Encryption could make you more vulnerable, warn experts

Encryption could make you more vulnerable, warn experts
Encryption could make you more vulnerable, warn experts 

By Bryan Betts
08 February 2008

The use of data encryption could make organisations vulnerable to new 
risks and threats, a panel of security experts warned today.

Many organisations are encrypting their stored data to relieve concerns 
over data theft or loss - for example, US mandatory disclosure laws on 
data breaches do not apply to encrypted data.

However, experts from IBM Internet Security Systems, Juniper, nCipher 
and elsewhere said that data encryption also brings new risks, in 
particular via attacks - deliberate or accidental - on the key 
management infrastructure.

The change comes particularly with the shift from encrypting data in 
transit to encrypting stored data - often in response to regulatory 
demands - said Richard Moulds, nCipher's product strategy EVP.

"Lot of organisations are new to encryption," he added. "Their only 
exposure to it has been with SSL, but that's just a session. When you 
shift to data at rest and encrypt your laptop, if you lose the key you 
trash your data - it's a self-inflicted denial-of-service attack.

"Organisations experienced with encryption are standing back and saying 
this is potentially a nightmare.
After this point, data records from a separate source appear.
-- ==== Sys2Proof/Laws/KeepUnits.lean ====
section
/-! SUPPORT. What no command changes: the queue of waiting commands and, but for the writers of the Tether window and the loss of
power, the Tether. One lemma per operation of the lanes, the Compass, the twin, health, BOOT, the channeliser, the
Pack engines, ingest and the pegs. -/

namespace Sys2Proof.Laws
open Sys2Proof.Machine

set_option linter.unusedTactic false
set_option linter.unreachableTactic false
set_option linter.unusedSimpArgs false
set_option linter.unnecessarySeqFocus false

/-! Pins. -/

@[simp] theorem filterEdge_keeps (k) (width) (s : State) :
    ((filterEdge k width s).2).pending = s.pending ∧ ((filterEdge k width s).2).tether = s.tether := by unfold filterEdge; dsimp only; (repeat' split) <;> simp
@[simp] theorem specPinFilterConfig_keeps (q : Request) (s : State) :
    (specPinFilterConfig.act q s).pending = s.pending ∧ (specPinFilterConfig.act q s).tether = s.tether := by simp [specPinFilterConfig]
theorem execPinFilterConfig_keeps (q) (s : State) (t : State) (h : execPinFilterConfig q s = .next t) :
    t.pending = s.pending ∧ t.tether = s.tether := kenra_keeps _ _ _ _ specPinFilterConfig_keeps _ h
theorem execPinStuck_keeps (k) (s : State) (t : State) (h : execPinStuck k s = .next t) :
    t.pending = s.pending ∧ t.tether = s.tether := whenOn_keeps _ _ (fun s => by simp) _ h
theorem execPinStuckRelease_keeps (k) (s : State) (t : State) (h : execPinStuckRelease k s = .next t) :
    t.pending = s.pending ∧ t.tether = s.tether := whenOn_keeps _ _ (fun s => by simp) _ h

/-! Compass. -/

@[simp] theorem disqualify_keeps (x) (s : State) :
    (disqualify x s).pending = s.pending ∧ (disqualify x s).tether = s.tether := by simp [disqualify]
@[simp] theorem applyVerdict_keeps (x) (pres) (out) (s : State) :
    (applyVerdict x pres out s).pending = s.pending ∧ (applyVerdict x pres out s).tether = s.tether := by simp [applyVerdict]
@[simp] theorem trainEstimate_keeps (s : State) :
    (trainEstimate s).pending = s.pending ∧ (trainEstimate s).tether = s.tether := by unfold trainEstimate; (repeat' split) <;> simp
@[simp] theorem selectSource_keeps (pairs) (s : State) :
    (selectSource pairs s).pending = s.pending ∧ (selectSource pairs s).tether = s.tether := by unfold selectSource; dsimp only; (repeat' split) <;> simp
theorem execRefVerdict_keeps (present) (s : State) (t : State) (h : execRefVerdict present s = .next t) :
    t.pending = s.pending ∧ t.tether = s.tether := whenOn_keeps _ _ (fun s => by simp) _ h
theorem execPpsEdge_keeps (inputB) (width) (deviation) (s : State) (t : State) (h : execPpsEdge inputB width deviation s = .next t) :
    t.pending = s.pending ∧ t.tether = s.tether := whenOn_keeps _ _ (fun s => by simp) _ h
theorem execReferenceSwitch_keeps (step) (s : State) (t : State) (h : execReferenceSwitch step s = .next t) :
    t.pending = s.pending ∧ t.tether = s.tether := whenOn_keeps _ _ (fun s => by (repeat' split) <;> simp) _ h
@[simp] theorem pulseOut_keeps (k) (at') (s : State) :
    (pulseOut k at' s).pending = s.pending ∧ (pulseOut k at' s).tether = s.tether := by
  unfold pulseOut; try dsimp only
  first | (simp; done) | ((repeat' split) <;> simp)
@[simp] theorem ptpMeasure_keeps (t1) (t2) (s : State) :
    (ptpMeasure t1 t2 s).pending = s.pending ∧ (ptpMeasure t1 t2 s).tether = s.tether := by
  unfold ptpMeasure; try dsimp only
  first | (simp; done) | ((repeat' split) <;> simp)
@[simp] theorem ptpDelayed_keeps (t3) (t4) (raw) (s : State) :
    (ptpDelayed t3 t4 raw s).pending = s.pending ∧ (ptpDelayed t3 t4 raw s).tether = s.tether := by
  unfold ptpDelayed; try dsimp only
  first | (simp; done) | ((repeat' split) <;> simp)
@[simp] theorem ptpReceive_keeps (m) (s : State) :
    (ptpReceive m s).pending = s.pending ∧ (ptpReceive m s).tether = s.tether := by unfold ptpReceive; (repeat' split) <;> simp
theorem execPtpMessageReceive_keeps (quad') (domain) (m) (s : State) (t : State) (h : execPtpMessageReceive quad' domain m s = .next t) :
    t.pending = s.pending ∧ t.tether = s.tether := whenOn_keeps _ _ (fun s => by
  try dsimp only
  first | (simp; done) | ((repeat' split) <;> simp)) _ h
theorem execPtpAnnounceTimeout_keeps (s : State) (t : State) (h : execPtpAnnounceTimeout s = .next t) :
    t.pending = s.pending ∧ t.tether = s.tether := whenOn_keeps _ _ (fun s => by simp) _ h
@[simp] theorem slewPtp_keeps (s : State) :
    (slewPtp s).pending = s.pending ∧ (slewPtp s).tether = s.tether := by simp [slewPtp]
@[simp] theorem relayFrame_keeps (fromB) (f) (s : State) :
    (relayFrame fromB f s).pending = s.pending ∧ (relayFrame fromB f s).tether = s.tether := by unfold relayFrame; (repeat' split) <;> simp
theorem execPtpRelayFrame_keeps (fromB) (f) (s : State) (t : State) (h : execPtpRelayFrame fromB f s = .next t) :
    t.pending = s.pending ∧ t.tether = s.tether := whenOn_keeps _ _ (fun s => by simp) _ h
theorem execTb3MirrorUpdate_keeps (s : State) (t : State) (h : execTb3MirrorUpdate s = .next t) :
    t.pending = s.pending ∧ t.tether = s.tether := whenOn_keeps _ _ (fun s => by simp) _ h
@[simp] theorem injectStart_keeps (kind) (only) (s : State) :
    (injectStart kind only s).pending = s.pending ∧ (injectStart kind only s).tether = s.tether := by simp [injectStart]
theorem execTimeTriggerFire_keeps (trig) (s : State) (t : State) (h : execTimeTriggerFire trig s = .next t) :
    t.pending = s.pending ∧ t.tether = s.tether := whenOn_keeps _ _ (fun s => by (repeat' split) <;> simp) _ h
@[simp] theorem disableSource_keeps (x) (s : State) :
    (disableSource x s).pending = s.pending ∧ (disableSource x s).tether = s.tether := by
  unfold disableSource; try dsimp only
  first | (simp; done) | ((repeat' split) <;> simp)
@[simp] theorem specTimeRefConfig_keeps (q : Request) (s : State) :
    (specTimeRefConfig.act q s).pending = s.pending ∧ (specTimeRefConfig.act q s).tether = s.tether := by simp [specTimeRefConfig]
theorem execTimeRefConfig_keeps (q) (s : State) (t : State) (h : execTimeRefConfig q s = .next t) :
    t.pending = s.pending ∧ t.tether = s.tether := kenra_keeps _ _ _ _ specTimeRefConfig_keeps _ h
@[simp] theorem specTimeRefSelect_keeps (q : Request) (s : State) :
    (specTimeRefSelect.act q s).pending = s.pending ∧ (specTimeRefSelect.act q s).tether = s.tether := by simp [specTimeRefSelect]
theorem execTimeRefSelect_keeps (q) (s : State) (t : State) (h : execTimeRefSelect q s = .next t) :
    t.pending = s.pending ∧ t.tether = s.tether := kenra_keeps _ _ _ _ specTimeRefSelect_keeps _ h
@[simp] theorem specTimePllConfig_keeps (q : Request) (s : State) :
    (specTimePllConfig.act q s).pending = s.pending ∧ (specTimePllConfig.act q s).tether = s.tether := by simp [specTimePllConfig]
theorem execTimePllConfig_keeps (q) (s : State) (t : State) (h : execTimePllConfig q s = .next t) :
    t.pending = s.pending ∧ t.tether = s.tether := kenra_keeps _ _ _ _ specTimePllConfig_keeps _ h
@[simp] theorem specTimeSet_keeps (q : Request) (s : State) :
    (specTimeSet.act q s).pending = s.pending ∧ (specTimeSet.act q s).tether = s.tether := by simp [specTimeSet]
theorem execTimeSet_keeps (q) (s : State) (t : State) (h : execTimeSet q s = .next t) :
    t.pending = s.pending ∧ t.tether = s.tether := kenra_keeps _ _ _ _ specTimeSet_keeps _ h
@[simp] theorem specTimeAdjust_keeps (q : Request) (s : State) :
    (specTimeAdjust.act q s).pending = s.pending ∧ (specTimeAdjust.act q s).tether = s.tether := by simp [specTimeAdjust]
theorem execTimeAdjust_keeps (q) (s : State) (t : State) (h : execTimeAdjust q s = .next t) :
    t.pending = s.pending ∧ t.tether = s.tether := kenra_keeps _ _ _ _ specTimeAdjust_keeps _ h
@[simp] theorem specTimeOutConfig_keeps (q : Request) (s : State) :
    (specTimeOutConfig.act q s).pending = s.pending ∧ (specTimeOutConfig.act q s).tether = s.tether := by simp [specTimeOutConfig]
theorem execTimeOutConfig_keeps (q) (s : State) (t : State) (h : execTimeOutConfig q s = .next t) :
    t.pending = s.pending ∧ t.tether = s.tether := kenra_keeps _ _ _ _ specTimeOutConfig_keeps _ h
@[simp] theorem specTimeTrigArm_keeps (q : Request) (s : State) :
    (specTimeTrigArm.act q s).pending = s.pending ∧ (specTimeTrigArm.act q s).tether = s.tether := by simp [specTimeTrigArm]
theorem execTimeTrigArm_keeps (q) (s : State) (t : State) (h : execTimeTrigArm q s = .next t) :
    t.pending = s.pending ∧ t.tether = s.tether := kenra_keeps _ _ _ _ specTimeTrigArm_keeps _ h
@[simp] theorem cancelTrigger_keeps (k) (s : State) :
    (cancelTrigger k s).pending = s.pending ∧ (cancelTrigger k s).tether = s.tether := by unfold cancelTrigger; (repeat' split) <;> simp
@[simp] theorem specTimeTrigCancel_keeps (q : Request) (s : State) :
    (specTimeTrigCancel.act q s).pending = s.pending ∧ (specTimeTrigCancel.act q s).tether = s.tether := by simp [specTimeTrigCancel]
theorem execTimeTrigCancel_keeps (q) (s : State) (t : State) (h : execTimeTrigCancel q s = .next t) :
    t.pending = s.pending ∧ t.tether = s.tether := kenra_keeps _ _ _ _ specTimeTrigCancel_keeps _ h
@[simp] theorem specTimeStatus_keeps (q : Request) (s : State) :
    (specTimeStatus.act q s).pending = s.pending ∧ (specTimeStatus.act q s).tether = s.tether := by simp [specTimeStatus]
theorem execTimeStatus_keeps (q) (s : State) (t : State) (h : execTimeStatus q s = .next t) :
    t.pending = s.pending ∧ t.tether = s.tether := kenra_keeps _ _ _ _ specTimeStatus_keeps _ h
@[simp] theorem specPtpConfig_keeps (q : Request) (s : State) :
    (specPtpConfig.act q s).pending = s.pending ∧ (specPtpConfig.act q s).tether = s.tether := by simp [specPtpConfig]
theorem execPtpConfig_keeps (q) (s : State) (t : State) (h : execPtpConfig q s = .next t) :
    t.pending = s.pending ∧ t.tether = s.tether := kenra_keeps _ _ _ _ specPtpConfig_keeps _ h
@[simp] theorem specPtpStep_keeps (q : Request) (s : State) :
    (specPtpStep.act q s).pending = s.pending ∧ (specPtpStep.act q s).tether = s.tether := by simp [specPtpStep]
theorem execPtpStep_keeps (q) (s : State) (t : State) (h : execPtpStep q s = .next t) :
    t.pending = s.pending ∧ t.tether = s.tether := kenra_keeps _ _ _ _ specPtpStep_keeps _ h
@[simp] theorem specPtpRelayConfig_keeps (q : Request) (s : State) :
    (specPtpRelayConfig.act q s).pending = s.pending ∧ (specPtpRelayConfig.act q s).tether = s.tether := by simp [specPtpRelayConfig]
theorem execPtpRelayConfig_keeps (q) (s : State) (t : State) (h : execPtpRelayConfig q s = .next t) :
    t.pending = s.pending ∧ t.tether = s.tether := kenra_keeps _ _ _ _ specPtpRelayConfig_keeps _ h
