/-- Two cycles on, LOOP's values are in the loop's registers. -/
theorem loopEntered_seen (k : Bool) (n : BitVec 32) (last : BitVec 16) {g : Peg} {c : Nat} (hwrites : g.writes = [])
    (hc : g.cyc + 2 ≤ c) :
    tabGet 0 ((loopEntered (bit k) n last g).commitTo c).lc (bit k) = n ∧
    tabGet 0 ((loopEntered (bit k) n last g).commitTo c).ls (bit k) = g.pc + 3 ∧
    tabGet 0 ((loopEntered (bit k) n last g).commitTo c).le (bit k) = last ∧
    ((loopEntered (bit k) n last g).commitTo c).has (statLE (bit k)) = true := by
  have hl : (loopEntered (bit k) n last g).writes = [{ due := g.cyc + 2, dest := .loopCount (bit k), value := n.toNat },
      { due := g.cyc + 2, dest := .loopStart (bit k), value := g.afterSlots.toNat },
      { due := g.cyc + 2, dest := .loopEnd (bit k), value := last.toNat },
      { due := g.cyc + 2, dest := .stat, value := (statLE (bit k)).toNat * 4294967296 + (statLE (bit k)).toNat }] := by
    simp [loopEntered, loopSet, Peg.write, hwrites, insertWrite]
  rw [commitTo_due (by rw [hl]; simpa using hc), hl]
  simp only [List.foldl_cons, List.foldl_nil, land_stat]
  simp only [Peg.land, tabGet_tabSet_same, ofInt_toNat, afterSlots_eq, true_and]
  rw [Peg.has, statBits_and, BitVec.and_self]
  cases k <;> rfl

/-! What a fault counts (R261, R268). -/

/-- A raised event counts events alone. -/
theorem counter_raise_of_lt {c : Ctr} {i : Nat} (code src : Nat) (m : Int) (l : List Int) (s : State)
    (h : c.ctorIdx < Ctr.events.ctorIdx) (hi : i < 1048576) : counter c i (raise code src m l s) = counter c i s := by
  have hkey : ctrKey c i ≠ ctrKey .events 0 := by unfold ctrKey; omega
  simp only [raise, raiseEvent, counter]
  split
  · rfl
  · exact tabGet_tabMod_ne 0 s.counters _ hkey

theorem counter_pegFault_pegFaultAt {n : Nat} (hn : n < 1048576) (g : Peg) (c : PegFault) (a : BitVec 32) (s : State) :
    counter .pegFault n (pegFaultAt n g c a s) = counter .pegFault n s + 1 := by
  rw [pegFaultAt, counter_raise_of_lt _ _ _ _ _ (by decide) hn, counter_count]
  rfl

theorem counter_imemCounted {c : Ctr} (p : PegIssue) (s : State) (h : c.ctorIdx ≠ Ctr.imemCe.ctorIdx) :
    counter c p.peg.toNat (imemCounted p s) = counter c p.peg.toNat s := by
  unfold imemCounted
  cases p.imem with
  | corrected => exact counter_count_of_ne _ s h
  | _ => rfl

end Sys2Proof.Laws
end

section
/-! Branches, calls, returns and loops of a peg (spec/11_peg_engines.md R249, R255, R256, R258, R261). -/

namespace Sys2Proof.Proofs
open Sys2Proof Sys2Proof.Machine Sys2Proof.Laws

/-- Settles O37: a branch leaves its peg before two delay slots (`goesOn_of_issued`), or stops it (`pegRun_branch_illegal`). -/
theorem pegBranchesHaveTwoDelaySlots : Obligations.PegBranchesHaveTwoDelaySlots := by
  intro s p h hword
  have hcount : counter .pegFault p.peg.toNat (pegFaultAt p.peg.toNat (pegNow s p.peg) .illegal
      ((pegNow s p.peg).pc.setWidth 32) (imemCounted p s)) = counter .pegFault p.peg.toNat s + 1 := by
    rw [counter_pegFault_pegFaultAt (by omega), counter_imemCounted p s (by decide)]
  refine ⟨fun hslots hloop => ?branches, fun hslots => ⟨?reti, fun k a last => ⟨fun hn hempty => ?enters, fun hn hempty => ?empty,
    fun hn => ?skips⟩⟩, fun c hc hbad => ?illegal, fun hslots => ?slots, by rw [peg_pegFaultAt], hcount⟩
  case branches =>
    have hjump : ∀ (c : Instr) (f : Peg → Option (BitVec 16)) a,
        exec c s = pegRun p (branchBody (fun s g => .ok (branchTo (f g) g, s))) s →
        (f (pegNow s p.peg)).getD ((pegNow s p.peg).pc + 3) = a → GoesOn p.peg c s (pegNow s p.peg).pc a :=
      fun c f a hexec ha => ha ▸ goesOn_branch h hword hslots hloop hexec
    refine ⟨fun x => hjump _ (fun _ => some x) _ rfl rfl,
      fun cc a x => hjump _ (fun g => if Config.condHolds cc (g.rg a) then some x else none) _ rfl (apply_ite (Option.getD · _) ..),
      fun x => ?call, fun x => ?link, fun a => hjump _ (fun g => some ((g.rg a).setWidth 16)) _ rfl rfl,
      fun m x => hjump _ (fun g => if (List.range 4).any (fun j => m.getLsbD j && (g.xstat >>> (2 * j)) &&& 3 == 0) then some x
        else none) _ rfl (apply_ite (Option.getD · _) ..)⟩
    case call =>
      exact goesOn_of_issued (exec_pegCall h hword hslots hloop x) (imemCounted_on h) h.2 (inSlots_branchTo _ _)
    case link =>
      rw [exec_pegCall h hword hslots hloop x, afterSlots_eq]
      rfl
  case reti => exact goesOn_of_noSlot h hword hslots (target := some _) rfl rfl rfl ⟨rfl, rfl, rfl, rfl⟩ rfl
  case enters =>
    exact ⟨_, exec_pegLoop_enters h hword hslots k hn hempty, rfl, rfl, fun c hw hc => loopEntered_seen k _ last hw hc⟩
  case empty => exact exec_pegLoop_empty h hword hslots k hn hempty
  case skips => exact goesOn_pegLoop_skips h hword hslots k hn
  case illegal =>
    obtain ⟨x, rfl⟩ | ⟨cc, a, x, rfl⟩ | ⟨x, rfl⟩ | ⟨a, rfl⟩ | ⟨m, x, rfl⟩ := hc <;> exact pegRun_branch_illegal h hword _ hbad
  case slots => exact ⟨pegRun_noSlot_illegal h hword _ hslots, fun k a last => pegRun_noSlot_illegal h hword _ hslots⟩
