-- ==== Sys2Proof/Machine/Skip.lean ====
section
/-! DEFINITION. The conditional skips (spec/42_skip.md R120 to R126). A taken skip passes over one instruction, two
bytes, which is never examined. -/

namespace Sys2Proof.Machine

/-- The four register and immediate skips: `pc + 4` if taken, else `pc + 2`. -/
def State.skipIf (s : State) (taken : Bool) : State := s.advance (if taken then 4 else 2)

/-- The two key skips: `pc + 4` if the condition holds, else nothing at all (R124, R125). -/
def State.skipOrStay (s : State) (taken : Bool) : State := if taken then s.advance 4 else s

/-- The key index must be one of the 16 keys (R124, R125). -/
def keyCheck (k : Byte) : Option FaultReport :=
  if 15 < k.toNat then some ⟨.keyIndexOutOfRange, zextByte k⟩ else none

/-- `keys[k]` for a register's value `k` (R35). -/
def State.keyDown (s : State) (k : Byte) : Bool := s.keys.getLsbD k.toNat

/-- SE Vx,kk (R120). -/
def execSeImm (x : Reg) (kk : Byte) (s : State) : Host.Outcome State Fault Refusal :=
  .next (s.skipIf (s.reg x == kk))

/-- SNE Vx,kk (R121). -/
def execSneImm (x : Reg) (kk : Byte) (s : State) : Host.Outcome State Fault Refusal :=
  .next (s.skipIf (s.reg x != kk))

/-- SE Vx,Vy (R122). -/
def execSeReg (x y : Reg) (s : State) : Host.Outcome State Fault Refusal :=
  .next (s.skipIf (s.reg x == s.reg y))

/-- SNE Vx,Vy (R123). -/
def execSneReg (x y : Reg) (s : State) : Host.Outcome State Fault Refusal :=
  .next (s.skipIf (s.reg x != s.reg y))

/-- SKP Vx (R124). -/
def execSkp (x : Reg) (s : State) : Host.Outcome State Fault Refusal :=
  checked s [keyCheck (s.reg x)] (s.skipOrStay (s.keyDown (s.reg x)))

/-- SKNP Vx (R125). -/
def execSknp (x : Reg) (s : State) : Host.Outcome State Fault Refusal :=
  checked s [keyCheck (s.reg x)] (s.skipOrStay (!s.keyDown (s.reg x)))

end Sys2Proof.Machine
end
It is potentially bringing your 
business to a grinding halt."

Encryption is also as big an interest for the bad guys as the good guys, 
warned Anton Grashion, European security strategist for Juniper. "As 
soon as you let the cat out of the bag, they'll be using it too," he 
said. "For example, it looks like a great opportunity to start attacking 
key infrastructures."

"It's a new class of DoS attack," agreed Moulds. "If you can go in and 
revoke a key and then demand a ransom, it's a fantastic way of attacking 
a business."

Another risk is that over-zealous use of encryption will damage an 
organisation's ability to legitimately share and use critical business 
data, noted Joshua Corman, principal security strategist for IBM ISS.

"One fear I have is that we're all going to hide all our information, 
but companies are information-driven, so we take tactical decision and 
stifle ability to collaborate," he said.

"Sometimes, the result of implementing security technology is actually a 
net increase in risk," added Richard Reiner, chief security and 
technology officer at Telus Security Solutions.